*** Opening of DATA SHOWN ***

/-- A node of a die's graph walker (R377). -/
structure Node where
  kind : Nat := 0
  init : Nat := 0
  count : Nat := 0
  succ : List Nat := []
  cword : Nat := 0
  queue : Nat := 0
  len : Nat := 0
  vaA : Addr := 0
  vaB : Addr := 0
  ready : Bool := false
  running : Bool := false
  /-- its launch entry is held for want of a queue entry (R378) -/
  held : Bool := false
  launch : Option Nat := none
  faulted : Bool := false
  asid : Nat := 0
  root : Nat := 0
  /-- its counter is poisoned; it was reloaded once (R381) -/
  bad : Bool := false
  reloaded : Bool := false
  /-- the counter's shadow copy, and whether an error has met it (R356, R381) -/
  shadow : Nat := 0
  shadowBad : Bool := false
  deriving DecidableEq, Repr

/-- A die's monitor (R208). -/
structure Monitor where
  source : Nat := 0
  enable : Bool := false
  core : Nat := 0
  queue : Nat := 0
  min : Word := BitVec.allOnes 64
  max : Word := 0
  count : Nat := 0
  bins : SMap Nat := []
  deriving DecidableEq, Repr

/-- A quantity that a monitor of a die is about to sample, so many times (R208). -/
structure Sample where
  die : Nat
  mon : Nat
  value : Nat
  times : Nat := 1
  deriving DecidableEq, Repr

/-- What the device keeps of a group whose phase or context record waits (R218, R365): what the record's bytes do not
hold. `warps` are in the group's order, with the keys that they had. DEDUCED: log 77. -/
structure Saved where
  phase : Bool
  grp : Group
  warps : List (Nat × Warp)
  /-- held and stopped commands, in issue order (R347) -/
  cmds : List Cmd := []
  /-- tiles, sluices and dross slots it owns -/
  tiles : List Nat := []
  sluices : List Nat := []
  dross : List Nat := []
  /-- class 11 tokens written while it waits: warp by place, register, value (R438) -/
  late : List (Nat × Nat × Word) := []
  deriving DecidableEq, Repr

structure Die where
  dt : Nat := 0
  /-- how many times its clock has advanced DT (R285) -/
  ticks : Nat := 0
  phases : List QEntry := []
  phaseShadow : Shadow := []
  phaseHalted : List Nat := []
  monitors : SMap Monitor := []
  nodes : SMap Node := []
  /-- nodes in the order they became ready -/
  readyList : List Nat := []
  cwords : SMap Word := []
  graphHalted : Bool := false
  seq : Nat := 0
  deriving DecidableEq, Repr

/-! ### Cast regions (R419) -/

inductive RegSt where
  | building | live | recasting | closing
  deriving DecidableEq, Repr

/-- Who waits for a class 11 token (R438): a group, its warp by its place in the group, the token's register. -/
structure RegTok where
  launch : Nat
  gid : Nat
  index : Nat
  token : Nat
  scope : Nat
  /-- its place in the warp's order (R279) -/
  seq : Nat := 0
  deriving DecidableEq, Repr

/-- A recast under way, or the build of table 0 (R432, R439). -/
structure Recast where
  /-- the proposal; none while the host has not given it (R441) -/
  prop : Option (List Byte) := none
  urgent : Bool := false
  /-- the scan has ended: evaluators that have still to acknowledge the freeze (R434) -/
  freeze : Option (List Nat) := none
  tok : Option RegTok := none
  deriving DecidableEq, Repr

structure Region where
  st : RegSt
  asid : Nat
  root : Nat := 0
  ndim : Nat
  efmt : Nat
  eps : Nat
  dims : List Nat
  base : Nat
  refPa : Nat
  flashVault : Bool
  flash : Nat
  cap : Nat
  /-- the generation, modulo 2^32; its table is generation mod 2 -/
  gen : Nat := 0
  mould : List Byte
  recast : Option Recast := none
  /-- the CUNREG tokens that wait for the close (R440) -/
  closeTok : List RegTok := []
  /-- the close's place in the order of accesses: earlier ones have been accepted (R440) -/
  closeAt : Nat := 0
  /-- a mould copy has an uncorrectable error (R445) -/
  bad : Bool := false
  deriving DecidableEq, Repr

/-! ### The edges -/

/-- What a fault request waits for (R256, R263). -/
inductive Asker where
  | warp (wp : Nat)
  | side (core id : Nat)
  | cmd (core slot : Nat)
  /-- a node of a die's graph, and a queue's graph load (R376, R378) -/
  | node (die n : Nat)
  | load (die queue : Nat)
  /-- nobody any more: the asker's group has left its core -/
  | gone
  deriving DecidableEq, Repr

*** Close of DATA SHOWN ***

§ **PROBLEM DETAILS**:
Could every entry above be printed again, word for word?

§ **TASK RESULT**:
/-- A node of a die's graph walker (R377). -/
structure Node where
  kind : Nat := 0
  init : Nat := 0
  count : Nat := 0
  succ : List Nat := []
  cword : Nat := 0
  queue : Nat := 0
  len : Nat := 0
  vaA : Addr := 0
  vaB : Addr := 0
  ready : Bool := false
  running : Bool := false
  /-- its launch entry is held for want of a queue entry (R378) -/
  held : Bool := false
  launch : Option Nat := none
  faulted : Bool := false
  asid : Nat := 0
  root : Nat := 0
  /-- its counter is poisoned; it was reloaded once (R381) -/
  bad : Bool := false
  reloaded : Bool := false
  /-- the counter's shadow copy, and whether an error has met it (R356, R381) -/
  shadow : Nat := 0
  shadowBad : Bool := false
  deriving DecidableEq, Repr

/-- A die's monitor (R208). -/
structure Monitor where
  source : Nat := 0
  enable : Bool := false
  core : Nat := 0
  queue : Nat := 0
  min : Word := BitVec.allOnes 64
  max : Word := 0
  count : Nat := 0
  bins : SMap Nat := []
  deriving DecidableEq, Repr

/-- A quantity that a monitor of a die is about to sample, so many times (R208). -/
structure Sample where
  die : Nat
  mon : Nat
  value : Nat
  times : Nat := 1
  deriving DecidableEq, Repr

/-- What the device keeps of a group whose phase or context record waits (R218, R365): what the record's bytes do not
hold. `warps` are in the group's order, with the keys that they had. DEDUCED: log 77. -/
structure Saved where
  phase : Bool
  grp : Group
  warps : List (Nat × Warp)
  /-- held and stopped commands, in issue order (R347) -/
  cmds : List Cmd := []
  /-- tiles, sluices and dross slots it owns -/
  tiles : List Nat := []
  sluices : List Nat := []
  dross : List Nat := []
  /-- class 11 tokens written while it waits: warp by place, register, value (R438) -/
  late : List (Nat × Nat × Word) := []
  deriving DecidableEq, Repr

structure Die where
  dt : Nat := 0
  /-- how many times its clock has advanced DT (R285) -/
  ticks : Nat := 0
  phases : List QEntry := []
  phaseShadow : Shadow := []
  phaseHalted : List Nat := []
  monitors : SMap Monitor := []
  nodes : SMap Node := []
  /-- nodes in the order they became ready -/
  readyList : List Nat := []
  cwords : SMap Word := []
  graphHalted : Bool := false
  seq : Nat := 0
  deriving DecidableEq, Repr

/-! ### Cast regions (R419) -/

inductive RegSt where
  | building | live | recasting | closing
  deriving DecidableEq, Repr

/-- Who waits for a class 11 token (R438): a group, its warp by its place in the group, the token's register. -/
structure RegTok where
  launch : Nat
  gid : Nat
  index : Nat
  token : Nat
  scope : Nat
  /-- its place in the warp's order (R279) -/
  seq : Nat := 0
  deriving DecidableEq, Repr

/-- A recast under way, or the build of table 0 (R432, R439). -/
structure Recast where
  /-- the proposal; none while the host has not given it (R441) -/
  prop : Option (List Byte) := none
  urgent : Bool := false
  /-- the scan has ended: evaluators that have still to acknowledge the freeze (R434) -/
  freeze : Option (List Nat) := none
  tok : Option RegTok := none
  deriving DecidableEq, Repr

structure Region where
  st : RegSt
  asid : Nat
  root : Nat := 0
  ndim : Nat
  efmt : Nat
  eps : Nat
  dims : List Nat
  base : Nat
  refPa : Nat
  flashVault : Bool
  flash : Nat
  cap : Nat
  /-- the generation, modulo 2^32; its table is generation mod 2 -/
  gen : Nat := 0
  mould : List Byte
  recast : Option Recast := none
  /-- the CUNREG tokens that wait for the close (R440) -/
  closeTok : List RegTok := []
  /-- the close's place in the order of accesses: earlier ones have been accepted (R440) -/
  closeAt : Nat := 0
  /-- a mould copy has an uncorrectable error (R445) -/
  bad : Bool := false
  deriving DecidableEq, Repr

/-! ### The edges -/

/-- What a fault request waits for (R256, R263). -/
inductive Asker where
  | warp (wp : Nat)
  | side (core id : Nat)
  | cmd (core slot : Nat)
  /-- a node of a die's graph, and a queue's graph load (R376, R378) -/
  | node (die n : Nat)
  | load (die queue : Nat)
  /-- nobody any more: the asker's group has left its core -/
  | gone
  deriving DecidableEq, Repr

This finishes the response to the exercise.